→ Work to be completed
In the material below, find the line with "s.strs.all (fun (t" and the line with "no stop. -/", then output those two lines and every line between them, exactly.
[Start of Attachment]
-- ==== Sys2Proof/Safety.lean ====
section
/-! DEFINITION. What counts as a safe state and a safe run, and the terms that claims use: reading one byte of a memory, and the
shapes of what a slot instruction does to the string that issues it, with its frame. -/

namespace Sys2Proof.Machine
open Sys2Proof

/-- Every memory stands in its canonical form: the granary, the host's memory, every pantry, every bench. -/
def State.memoriesWf (s : State) : Bool :=
  s.gran.wf && s.host.wf && s.sites.all (fun (x : Site) => x.pantry.wf) && s.bands.all (fun (b : Band) => b.bench.wf)

/-- No string stores a value for s0 or p0: the hard-wired registers have no storage (R82, R240). -/
def State.hardwired (s : State) : Bool :=
  s.strs.all (fun (t : Str) => smGet 0#64 t.sr 0 == 0#64 && smGet 0#32 t.pr 0 == 0#32)

/-- A safe state: canonical memories, hard-wired registers without storage. -/
def State.safe (s : State) : Bool := s.memoriesWf && s.hardwired

/-- An outcome that is no stop. -/
def goesOn (o : Host.Outcome State Fault Refusal) : Bool :=
  match o with
  | .next _ => true
  | _ => false

/-- A run of `k` steps stops nowhere and passes through safe states only. -/
def safeRun : Nat → State → Bool
  | 0, s => s.safe
  | k + 1, s =>
    s.safe &&
      match step s with
      | .next s' => safeRun k s'
      | _ => false

/-! ### Reading memory -/

/-- The memories that hold bytes: the granary, the host's memory, a die's pantry, a band's bench (R21, R7). -/
inductive MemName where
  | granary | host
  | pantry (die : Nat)
  | bench (band : Nat)
  deriving DecidableEq, Repr

/-- One byte of a memory. -/
def State.byteAt (s : State) : MemName → Nat → Byte
  | .granary, a => memGet s.gran a
  | .host, a => memGet s.host a
  | .pantry d, a => ((s.site? d).map (fun (x : Site) => memGet x.pantry a)).getD 0#8
  | .bench b, a => ((s.band? b).map (fun (x : Band) => memGet x.bench a)).getD 0#8

/-- Every byte of every memory reads in `s'` as in `s`. -/
def sameMemory (s s' : State) : Prop := ∀ m a, s'.byteAt m a = s.byteAt m a

/-! ### What a slot instruction does to its string

In each shape `t` heads the run list, `s.bunOf t` is the bundle that issues, with the registers as its slots read them (R84). -/

/-- The lane is one of the active lanes of the guard (R82). -/
def activeLane (bu : Bun) (g : PReg) (l : Nat) : Prop := l < 32 ∧ (activeMask bu g).getLsbD l = true

/-- The v registers of `t'` are those of `t`, but for v[d] in the active lanes, which hold `val`; nothing else of the string
changes but the undo record, which takes at most the entry of v[d] (R58), and origin tags in a recording launch. -/
structure WritesV (s : State) (t t' : Str) (bu : Bun) (g : PReg) (d : Nat) (val : Nat → Word32) : Prop where
  new : ∀ l, activeLane bu g l → readV t' d l = val l
  old : ∀ r l, l < 32 → ¬(r = d ∧ activeLane bu g l) → readV t' r l = readV t r l
  undo : t'.undo = t.undo ∨ t'.undo = undoV t d :: t.undo
  tags : s.records bu.lat.band = false → t'.vtag = t.vtag
  rest : t' = { t with v := t'.v, vtag := t'.vtag, undo := t'.undo }

/-- A value that each lane computes from its word of v[a]. -/
def from1 {α : Type} (a : VReg) (f : Word32 → α) (t : Str) (l : Nat) : α := f (readV t a.toNat l)
/-- A value that each lane computes from its words of v[a] and v[b]. -/
def from2 {α : Type} (a b : VReg) (f : Word32 → Word32 → α) (t : Str) (l : Nat) : α := f (readV t a.toNat l) (readV t b.toNat l)
/-- A value that each lane computes from its words of v[a], v[b] and v[d], in this order. -/
def from3 {α : Type} (a b d : VReg) (f : Word32 → Word32 → Word32 → α) (t : Str) (l : Nat) : α :=
  f (readV t a.toNat l) (readV t b.toNat l) (readV t d.toNat l)
/-- xstat's rounding mode (R102, R246). -/
def modeIn (t : Str) : RMode := rmode (rmOf t).toNat

/-- A lane instruction that sets no flag: it completes, writes `val` to v[d] in its active lanes, and changes nothing else of
the module, no byte of memory among it. -/
def BunLaneResult (i : Instr) (g : PReg) (d : VReg) (val : Bun → Nat → Word32) : Prop :=
  ∀ (s : State) (t : Str) (ts : List Str), s.strs = t :: ts →
    ∃ t', exec i s = .next { s with strs := t' :: ts } ∧
      WritesV s t t' (s.bunOf t) g d.toNat (val (s.bunOf t)) ∧ sameMemory s { s with strs := t' :: ts }

/-- The same for a value that the string's registers give. -/
def LaneResult (i : Instr) (g : PReg) (d : VReg) (val : Str → Nat → Word32) : Prop :=
  BunLaneResult i g d (fun bu => val bu.lat)

/-- The flags that the active lanes of a bundle set together. -/
def laneFlags (bu : Bun) (g : PReg) (fl : Str → Nat → Flags) : Flags :=
  orAll ((lanesOf (activeMask bu g)).map (fun l => (l, fl bu.lat l)))

/-- A lane instruction that sets FP flags, where no flag that it sets has its trap enabled (R105, R210): it completes, writes
`val` to v[d] in its active lanes, and collects its flags in xstat and in the bundle; nothing else changes. -/
def FpResult (i : Instr) (g : PReg) (d : VReg) (val : Str → Nat → FRes) : Prop :=
  ∀ (s : State) (t : Str) (ts : List Str), s.strs = t :: ts →
    fpTraps (s.bunOf t).lat (laneFlags (s.bunOf t) g (fun u l => (val u l).fl)) = 0#5 →
    ∃ t', exec i s = .next { s with strs := t' :: ts, bun := s.bun.map (fun (b : Bun) =>
        { b with flags := b.flags ||| laneFlags (s.bunOf t) g (fun u l => (val u l).fl) }) } ∧
      WritesV s { t with stat := orFlags t.stat (laneFlags (s.bunOf t) g (fun u l => (val u l).fl)) } t' (s.bunOf t) g d.toNat
        (fun l => BitVec.ofNat 32 (val (s.bunOf t).lat l).x) ∧
      sameMemory s { s with strs := t' :: ts }

/-- A narrowing of sixteen lanes to a block (R141), where no flag that it sets has its trap enabled: v[d] takes the element and
v[d+1] the scale word of the lane's block, in the active lanes; nothing else changes but the flags. -/
def NarrowResult (i : Instr) (g : PReg) (d a : VReg) (nb8 fb : Bool) : Prop :=
  ∀ (s : State) (t : Str) (ts : List Str), s.strs = t :: ts →
    let bu := s.bunOf t
    let blk := fun (l : Nat) => groupBlock bu.lat (activeMask bu g) a.toNat (16 * (l / 16)) nb8 fb
    let fl := laneFlags bu g (fun _ l => (blk l).fl)
    fpTraps bu.lat fl = 0#5 →
    ∃ t', exec i s = .next { s with strs := t' :: ts, bun := s.bun.map (fun (b : Bun) => { b with flags := b.flags ||| fl }) } ∧
      (∀ l, activeLane bu g l → readV t' d.toNat l = BitVec.ofInt 32 ((blk l).q.getD (l % 16) 0)) ∧
      (∀ l, activeLane bu g l → readV t' (d.toNat + 1) l = BitVec.ofNat 32 ((blk l).x + 256 * (blk l).micro)) ∧
      (∀ r l, l < 32 → ¬((r = d.toNat ∨ r = d.toNat + 1) ∧ activeLane bu g l) → readV t' r l = readV t r l) ∧
      t' = { t with v := t'.v, vtag := t'.vtag, undo := t'.undo, stat := orFlags t.stat fl } ∧
      sameMemory s { s with strs := t' :: ts }

/-- The p registers of `t'` are those of `t`, but for p[d] in the active lanes, which hold `val`; p0 takes no write (R82). -/
structure WritesP (s : State) (t t' : Str) (bu : Bun) (g : PReg) (d : Nat) (val : Nat → Bool) : Prop where
  new : ∀ l, activeLane bu g l → d ≠ 0 → (readP t' d).getLsbD l = val l
  old : ∀ r l, l < 32 → ¬(r = d ∧ d ≠ 0 ∧ activeLane bu g l) → (readP t' r).getLsbD l = (readP t r).getLsbD l
  tags : s.records bu.lat.band = false → t'.ptag = t.ptag
  rest : t' = { t with pr := t'.pr, ptag := t'.ptag, undo := t'.undo }

/-- An instruction that writes a predicate and sets no flag: it completes and changes nothing else. -/
def BunPredResult (i : Instr) (g d : PReg) (val : Bun → Nat → Bool) : Prop :=
  ∀ (s : State) (t : Str) (ts : List Str), s.strs = t :: ts →
    ∃ t', exec i s = .next { s with strs := t' :: ts } ∧
      WritesP s t t' (s.bunOf t) g d.toNat (val (s.bunOf t)) ∧ sameMemory s { s with strs := t' :: ts }

/-- The same for a value that the string's registers give. -/
def PredResult (i : Instr) (g d : PReg) (val : Str → Nat → Bool) : Prop := BunPredResult i g d (fun bu => val bu.lat)

/-- A float compare, where no flag that it sets has its trap enabled. -/
def FpPredResult (i : Instr) (g d : PReg) (val : Str → Nat → Bool) (fl : Str → Nat → Flags) : Prop :=
  ∀ (s : State) (t : Str) (ts : List Str), s.strs = t :: ts →
    fpTraps (s.bunOf t).lat (laneFlags (s.bunOf t) g fl) = 0#5 →
    ∃ t', exec i s = .next { s with strs := t' :: ts, bun := s.bun.map (fun (b : Bun) =>
        { b with flags := b.flags ||| laneFlags (s.bunOf t) g fl }) } ∧
      WritesP s { t with stat := orFlags t.stat (laneFlags (s.bunOf t) g fl) } t' (s.bunOf t) g d.toNat (val (s.bunOf t).lat) ∧
      sameMemory s { s with strs := t' :: ts }

/-- The s registers of `t'` are those of `t`, but for s[d], which holds `val`; a write to s0 is discarded (R240). -/
structure WritesS (s : State) (t t' : Str) (d : Nat) (val : Word64) : Prop where
  new : d ≠ 0 → readS t' d = val
  old : ∀ r, ¬(r = d ∧ d ≠ 0) → readS t' r = readS t r
  undo : t'.undo = if d = 0 then t.undo else .s d (readS t d) (tagS t d) :: t.undo
  rest : t' = { t with sr := t'.sr, stag := t'.stag, undo := t'.undo }

/-- A scalar instruction: it completes, writes `val` to s[d], and changes nothing else. -/
def ScalarResult (i : Instr) (d : SReg) (val : Str → Word64) : Prop :=
  ∀ (s : State) (t : Str) (ts : List Str), s.strs = t :: ts →
    ∃ t', exec i s = .next { s with strs := t' :: ts } ∧
      WritesS s t t' d.toNat (val (s.bunOf t).lat) ∧ sameMemory s { s with strs := t' :: ts }

/-! ### The string that issues -/

/-- `t` heads the run list and issues the bundle `bu`, whose registers were latched from it (R84). -/
structure Issuing (s : State) (t : Str) (ts : List Str) (bu : Bun) : Prop where
  strs : s.strs = t :: ts
  bun : s.bun = some bu
  band : bu.lat.band = t.band
  num : bu.lat.num = t.num

/-- The state with another head string. -/
def State.withHead (s : State) (t' : Str) (ts : List Str) : State := { s with strs := t' :: ts }

/-- The state with another head string, whose path has moved. -/
def State.withMoved (s : State) (t' : Str) (ts : List Str) (bu : Bun) : State :=
  { s with strs := t' :: ts, bun := some { bu with moved := true } }

/-- A bundle does not tear a recording where it would with `tears` (R293). -/
def noTear (s : State) (bu : Bun) (tears : Bool) : Prop := (tears && s.records bu.lat.band) = false

/-- The release of what the string holds back raises no WAYBILL_TORN: STRICT is not set, or no recording is made (R293). -/
def noTearHeld (s : State) (bu : Bun) : Prop := bu.lat.wbStrict = false ∨ s.records bu.lat.band = false

/-- An FP instruction whose active lanes set a flag with its trap enabled, traps not masked (R105, R210): FP is raised, with the first lane
that sets such a flag and the conditions, and the instruction has no effect of its own. -/
def FpTrap (i : Instr) (g : PReg) (fl : Bun → Nat → Flags) : Prop :=
  ∀ (s : State) (t : Str) (ts : List Str) (bu : Bun), Issuing s t ts bu → tm0 bu.lat = false →
    let en := laneFlags bu g (fun _ l => fl bu l) &&& fen bu.lat
    en ≠ 0#5 →
    exec i s = .next ((takeTrap (s.withHead bu.lat ts) t.band t.num
      { cause := .fp, detail := en.toNat, fpconds := en, islot := bu.islot, bad := bu.pc,
        lane := ((lanesOf (activeMask bu g)).find? (fun l => fl bu l &&& fen bu.lat != 0#5)).getD 0 }).endBun)

/-- The same for results that each lane's registers give. -/
def FpTraps (i : Instr) (g : PReg) (val : Str → Nat → FRes) : Prop := FpTrap i g (fun bu l => (val bu.lat l).fl)

/-- A long-latency lane instruction (R47, R135, R148). With active lanes, and no enabled flag set, it completes: its flags are
collected, v[d] takes its undo entry, and the result of each active lane is owed under the lookahead, its delivery posted. With
no active lane it completes and owes nothing. No byte of memory changes. -/
def LongResult (i : Instr) (g : PReg) (d : VReg) (la : BitVec 4) (val : Str → Word32 → Nat → FRes) : Prop :=
  ∀ (s : State) (t : Str) (ts : List Str) (bu : Bun), Issuing s t ts bu →
    let m := activeMask bu g
    let fl := laneFlags bu g (fun u l => (val u m l).fl)
    (m ≠ 0#32 → fpTraps bu.lat fl = 0#5 →
      ∃ t' op ow, exec i s = .next { s with strs := t' :: ts, bun := some { bu with flags := bu.flags ||| fl }, nextId := s.nextId + 1, nseq := s.nseq + 1, ops := s.ops ++ [op], agenda := s.agenda ++ [.longLatencyResult t.band t.num s.nextId] } ∧
        op.id = s.nextId ∧ op.b = t.band ∧ op.n = t.num ∧ op.fin = true ∧
        op.kind = .calc ((lanesOf m).map (fun l => BitVec.ofNat 64 (val bu.lat m l).x)) ∧
        t'.owed = t.owed ++ [ow] ∧ ow.o = s.nextId ∧ ow.left = la.toNat ∧ ow.dst = .v d.toNat 1 m ∧ ow.val = none ∧
        t'.undo = undoV t d.toNat :: t.undo ∧
        t' = { t with owed := t'.owed, undo := t'.undo, vtag := t'.vtag, stat := orFlags t.stat fl }) ∧
    (m = 0#32 → ∃ t', exec i s = .next (s.withHead t' ts) ∧ WritesV s t t' bu g d.toNat (fun _ => 0#32) ∧ sameMemory s (s.withHead t' ts))

/-! ### Accesses -/

/-- The lanes of an access with the addresses that its base and offset give (R76, R179). -/
def accessLanes (bu : Bun) (g : PReg) (base : BitVec 6) (vb : Bool) (off : BitVec 5) (n : Nat) : List (Nat × Word64) :=
  (lanesOf (activeMask bu g)).map (fun l => (l, laneAddr bu.lat base vb off.toNat n l))

/-- The lanes of an access pass the checks of R181, with the state that the checks leave (span caches filled) and the resolved lanes;
they touch no watchpoint and find their path counters below 255. -/
structure AccessOk (s : State) (t : Str) (bu : Bun) (sp : Space) (n : Nat) (need : Word64 → Option Bad) (ld st : Bool)
    (addrs : List (Nat × Word64)) (s1 : State) (c : Checked) : Prop where
  ok : checkLanes s t bu.lat sp n need addrs {} = (s1, .ok c)
  watch : watchAny s1 t bu.lat (c.lanes.map (fun x => (x.1, sp, ld, st, x.2 % 2 ^ 48, n))) = none
  room : fullPath bu.lat (pathsOf s1 t sp c.lanes) = none

/-- The lanes of a bench access name the addresses of its lanes; those of a global one name them below 2^48, with the span entry that each
lane was translated by above (R303). A pantry address is resolved (R23). -/
def lanesAre (sp : Space) (c : Checked) (addrs : List (Nat × Word64)) : Prop :=
  (sp = .bench → c.lanes = addrs.map (fun x => (x.1, x.2.toNat))) ∧
    (sp = .glob → c.lanes.map (fun x => (x.1, x.2 % 2 ^ 48)) = addrs.map (fun x => (x.1, x.2.toNat)))

/-- The path entries that an operation adds (R49). -/
def counted (s1 : State) (t : Str) (sp : Space) (lanes : List (Nat × Nat)) : List Outst :=
  (pathsOf s1 t sp lanes).map (fun p => { o := s1.nextId, path := p, back := false })

/-- What a load does at issue. -/
def LoadResult (i : Instr) (sp : Space) (g : PReg) (d : VReg) (base : BitVec 6) (vb : Bool) (w : BitVec 3) (ord la : BitVec 4)
    (off : BitVec 5) : Prop :=
  ∀ (s : State) (t : Str) (ts : List Str) (bu : Bun), Issuing s t ts bu →
    let n := widthBytes w
    let addrs := accessLanes bu g base vb off n
    (activeMask bu g = 0#32 → ∃ t', exec i s = .next (s.withHead t' ts) ∧ t' = { t with vtag := t'.vtag, undo := t'.undo } ∧
      sameMemory s (s.withHead t' ts)) ∧
    (activeMask bu g ≠ 0#32 → ∀ s1 c, AccessOk s t bu sp n needR true false addrs s1 c → case6 s1 bu.lat c.ents (laneFeet sp n c.lanes) = false →
      ∃ s2 t' op ow, exec i s = .next s2 ∧ s2.strs.head? = some t' ∧ op ∈ s2.ops ∧ op.id = s1.nextId ∧
        op.kind = .load sp w.toNat d.toNat c.lanes ∧ op.acq = isAcq ord.toNat ∧
        lanesAre sp c addrs ∧
        t'.owed = t.owed ++ [ow] ∧ ow.o = s1.nextId ∧ ow.left = la.toNat ∧ ow.dst = .v d.toNat (widthRegs w) (activeMask bu g) ∧ ow.val = none ∧
        t'.outst = t.outst ++ counted s1 t sp c.lanes ∧
        t' = { t with owed := t'.owed, outst := t'.outst, undo := t'.undo, vtag := t'.vtag, lspan := t'.lspan } ∧ sameMemory s s2)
[End of Attachment]
→ Written response
  s.strs.all (fun (t : Str) => smGet 0#64 t.sr 0 == 0#64 && smGet 0#32 t.pr 0 == 0#32)

/-- A safe state: canonical memories, hard-wired registers without storage. -/
def State.safe (s : State) : Bool := s.memoriesWf && s.hardwired

/-- An outcome that is no stop. -/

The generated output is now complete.